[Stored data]
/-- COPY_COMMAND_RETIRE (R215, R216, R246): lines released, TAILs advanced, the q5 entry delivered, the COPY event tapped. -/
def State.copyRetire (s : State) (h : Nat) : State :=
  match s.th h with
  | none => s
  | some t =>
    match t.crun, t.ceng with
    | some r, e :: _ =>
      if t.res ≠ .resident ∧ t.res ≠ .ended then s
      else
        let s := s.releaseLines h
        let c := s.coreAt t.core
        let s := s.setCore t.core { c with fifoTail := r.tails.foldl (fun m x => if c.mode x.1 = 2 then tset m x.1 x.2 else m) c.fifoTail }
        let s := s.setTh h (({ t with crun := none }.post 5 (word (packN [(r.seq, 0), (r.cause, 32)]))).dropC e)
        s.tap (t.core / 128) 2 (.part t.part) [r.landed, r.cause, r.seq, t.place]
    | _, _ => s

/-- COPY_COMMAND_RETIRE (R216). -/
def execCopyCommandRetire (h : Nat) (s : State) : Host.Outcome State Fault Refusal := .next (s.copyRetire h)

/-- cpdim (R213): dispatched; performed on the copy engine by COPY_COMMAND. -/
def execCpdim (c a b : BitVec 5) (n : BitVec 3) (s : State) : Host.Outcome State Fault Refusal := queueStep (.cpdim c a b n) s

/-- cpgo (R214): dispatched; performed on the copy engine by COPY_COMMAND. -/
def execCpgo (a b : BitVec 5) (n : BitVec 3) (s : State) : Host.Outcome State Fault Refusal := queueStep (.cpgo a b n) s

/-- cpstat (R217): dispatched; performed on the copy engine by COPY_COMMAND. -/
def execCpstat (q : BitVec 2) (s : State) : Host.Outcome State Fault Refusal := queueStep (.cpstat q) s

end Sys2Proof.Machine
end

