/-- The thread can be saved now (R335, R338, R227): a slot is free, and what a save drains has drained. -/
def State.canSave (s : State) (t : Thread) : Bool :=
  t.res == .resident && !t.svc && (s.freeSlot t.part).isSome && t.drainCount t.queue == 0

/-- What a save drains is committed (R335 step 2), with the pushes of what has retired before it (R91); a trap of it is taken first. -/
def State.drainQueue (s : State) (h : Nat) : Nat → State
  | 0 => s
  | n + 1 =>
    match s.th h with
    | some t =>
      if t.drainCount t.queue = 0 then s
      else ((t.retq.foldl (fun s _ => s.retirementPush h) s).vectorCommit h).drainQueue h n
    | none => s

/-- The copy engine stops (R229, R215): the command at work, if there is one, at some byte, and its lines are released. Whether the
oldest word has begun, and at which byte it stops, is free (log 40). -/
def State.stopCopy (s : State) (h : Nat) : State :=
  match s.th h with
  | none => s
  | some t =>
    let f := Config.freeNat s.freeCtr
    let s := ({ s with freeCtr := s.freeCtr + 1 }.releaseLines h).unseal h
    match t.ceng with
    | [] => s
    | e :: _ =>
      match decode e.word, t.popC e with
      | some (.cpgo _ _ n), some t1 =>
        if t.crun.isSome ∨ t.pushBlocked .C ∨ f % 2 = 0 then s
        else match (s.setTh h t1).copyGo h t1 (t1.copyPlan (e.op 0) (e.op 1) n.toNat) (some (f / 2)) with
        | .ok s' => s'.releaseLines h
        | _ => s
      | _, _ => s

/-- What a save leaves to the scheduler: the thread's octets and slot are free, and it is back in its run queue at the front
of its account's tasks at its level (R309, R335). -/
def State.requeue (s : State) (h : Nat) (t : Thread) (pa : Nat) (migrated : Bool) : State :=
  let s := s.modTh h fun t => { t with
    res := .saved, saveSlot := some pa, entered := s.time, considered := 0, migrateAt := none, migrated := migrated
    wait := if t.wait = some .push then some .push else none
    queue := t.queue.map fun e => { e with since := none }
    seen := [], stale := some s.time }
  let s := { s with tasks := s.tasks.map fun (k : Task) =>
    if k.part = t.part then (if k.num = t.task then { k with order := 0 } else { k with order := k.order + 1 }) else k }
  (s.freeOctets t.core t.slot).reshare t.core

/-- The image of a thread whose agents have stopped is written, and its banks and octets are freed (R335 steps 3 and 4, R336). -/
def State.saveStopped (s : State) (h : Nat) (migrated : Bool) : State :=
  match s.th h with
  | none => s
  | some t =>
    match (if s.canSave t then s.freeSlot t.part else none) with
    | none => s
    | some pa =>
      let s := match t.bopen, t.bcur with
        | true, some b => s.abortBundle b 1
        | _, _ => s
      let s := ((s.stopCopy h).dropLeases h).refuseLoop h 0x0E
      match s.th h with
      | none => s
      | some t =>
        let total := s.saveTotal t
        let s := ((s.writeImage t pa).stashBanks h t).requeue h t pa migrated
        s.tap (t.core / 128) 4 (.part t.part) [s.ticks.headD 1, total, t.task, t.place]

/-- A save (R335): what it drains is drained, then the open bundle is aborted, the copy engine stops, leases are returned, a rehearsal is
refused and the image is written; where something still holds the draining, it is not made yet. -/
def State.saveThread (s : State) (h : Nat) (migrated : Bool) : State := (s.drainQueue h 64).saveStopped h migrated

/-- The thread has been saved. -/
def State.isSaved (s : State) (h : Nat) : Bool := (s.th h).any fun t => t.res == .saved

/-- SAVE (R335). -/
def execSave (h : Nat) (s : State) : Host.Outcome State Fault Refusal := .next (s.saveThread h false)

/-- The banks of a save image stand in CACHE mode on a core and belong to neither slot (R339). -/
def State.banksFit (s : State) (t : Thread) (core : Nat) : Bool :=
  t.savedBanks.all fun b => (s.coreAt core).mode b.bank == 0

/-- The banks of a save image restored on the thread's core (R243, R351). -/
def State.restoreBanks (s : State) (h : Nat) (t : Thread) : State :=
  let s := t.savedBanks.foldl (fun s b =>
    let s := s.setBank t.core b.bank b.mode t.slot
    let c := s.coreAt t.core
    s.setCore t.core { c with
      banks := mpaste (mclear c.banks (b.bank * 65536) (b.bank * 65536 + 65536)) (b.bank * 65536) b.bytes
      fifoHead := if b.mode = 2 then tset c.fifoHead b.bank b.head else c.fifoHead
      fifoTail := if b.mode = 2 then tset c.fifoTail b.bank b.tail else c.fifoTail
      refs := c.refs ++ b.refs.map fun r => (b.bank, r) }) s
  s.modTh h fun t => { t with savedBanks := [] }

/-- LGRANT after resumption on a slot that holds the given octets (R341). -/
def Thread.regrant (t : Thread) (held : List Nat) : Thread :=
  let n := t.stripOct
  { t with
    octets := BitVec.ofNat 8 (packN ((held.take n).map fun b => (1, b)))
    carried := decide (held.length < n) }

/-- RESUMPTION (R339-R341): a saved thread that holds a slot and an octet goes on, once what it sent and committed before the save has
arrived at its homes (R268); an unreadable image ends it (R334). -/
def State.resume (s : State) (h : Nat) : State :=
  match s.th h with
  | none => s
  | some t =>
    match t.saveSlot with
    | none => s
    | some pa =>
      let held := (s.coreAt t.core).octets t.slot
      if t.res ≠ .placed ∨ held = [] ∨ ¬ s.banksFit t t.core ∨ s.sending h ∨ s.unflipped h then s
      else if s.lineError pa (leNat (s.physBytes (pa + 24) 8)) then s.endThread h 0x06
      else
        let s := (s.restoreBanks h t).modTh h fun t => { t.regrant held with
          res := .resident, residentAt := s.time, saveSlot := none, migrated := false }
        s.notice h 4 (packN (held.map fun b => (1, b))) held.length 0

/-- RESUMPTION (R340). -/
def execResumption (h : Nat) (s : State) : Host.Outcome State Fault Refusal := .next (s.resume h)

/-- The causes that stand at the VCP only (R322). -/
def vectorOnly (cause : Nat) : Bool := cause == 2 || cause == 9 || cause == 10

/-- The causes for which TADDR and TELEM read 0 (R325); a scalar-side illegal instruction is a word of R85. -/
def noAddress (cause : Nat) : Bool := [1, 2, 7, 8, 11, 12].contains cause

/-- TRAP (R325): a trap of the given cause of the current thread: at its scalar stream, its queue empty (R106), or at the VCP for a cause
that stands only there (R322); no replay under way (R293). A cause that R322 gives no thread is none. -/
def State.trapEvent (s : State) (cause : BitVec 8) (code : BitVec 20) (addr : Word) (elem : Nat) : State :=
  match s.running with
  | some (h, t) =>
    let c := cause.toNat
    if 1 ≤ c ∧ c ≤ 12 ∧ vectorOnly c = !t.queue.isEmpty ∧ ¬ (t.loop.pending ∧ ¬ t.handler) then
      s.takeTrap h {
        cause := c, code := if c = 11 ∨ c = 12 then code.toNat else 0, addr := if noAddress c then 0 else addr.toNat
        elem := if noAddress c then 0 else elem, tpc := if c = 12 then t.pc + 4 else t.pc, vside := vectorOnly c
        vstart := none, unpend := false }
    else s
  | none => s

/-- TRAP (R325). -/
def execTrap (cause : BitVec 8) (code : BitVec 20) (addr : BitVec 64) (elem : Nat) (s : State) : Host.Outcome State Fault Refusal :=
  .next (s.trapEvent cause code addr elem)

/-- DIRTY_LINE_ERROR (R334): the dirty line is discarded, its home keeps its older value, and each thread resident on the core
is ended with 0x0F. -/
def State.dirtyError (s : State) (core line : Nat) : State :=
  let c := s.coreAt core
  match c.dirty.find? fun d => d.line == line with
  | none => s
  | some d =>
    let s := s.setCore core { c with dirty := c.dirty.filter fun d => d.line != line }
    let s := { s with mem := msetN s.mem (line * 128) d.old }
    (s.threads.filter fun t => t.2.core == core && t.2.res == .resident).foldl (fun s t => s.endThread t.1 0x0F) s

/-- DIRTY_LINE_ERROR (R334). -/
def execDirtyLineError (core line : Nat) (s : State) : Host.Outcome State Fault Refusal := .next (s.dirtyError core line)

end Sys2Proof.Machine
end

# Action item
An exact, complete copy of the lines above from the one with "fifoTail := if" through the one with "octets (R341). -/" is the whole answer.

# Result of the exercise
      fifoTail := if b.mode = 2 then tset c.fifoTail b.bank b.tail else c.fifoTail
      refs := c.refs ++ b.refs.map fun r => (b.bank, r) }) s
  s.modTh h fun t => { t with savedBanks := [] }

/-- LGRANT after resumption on a slot that holds the given octets (R341). -/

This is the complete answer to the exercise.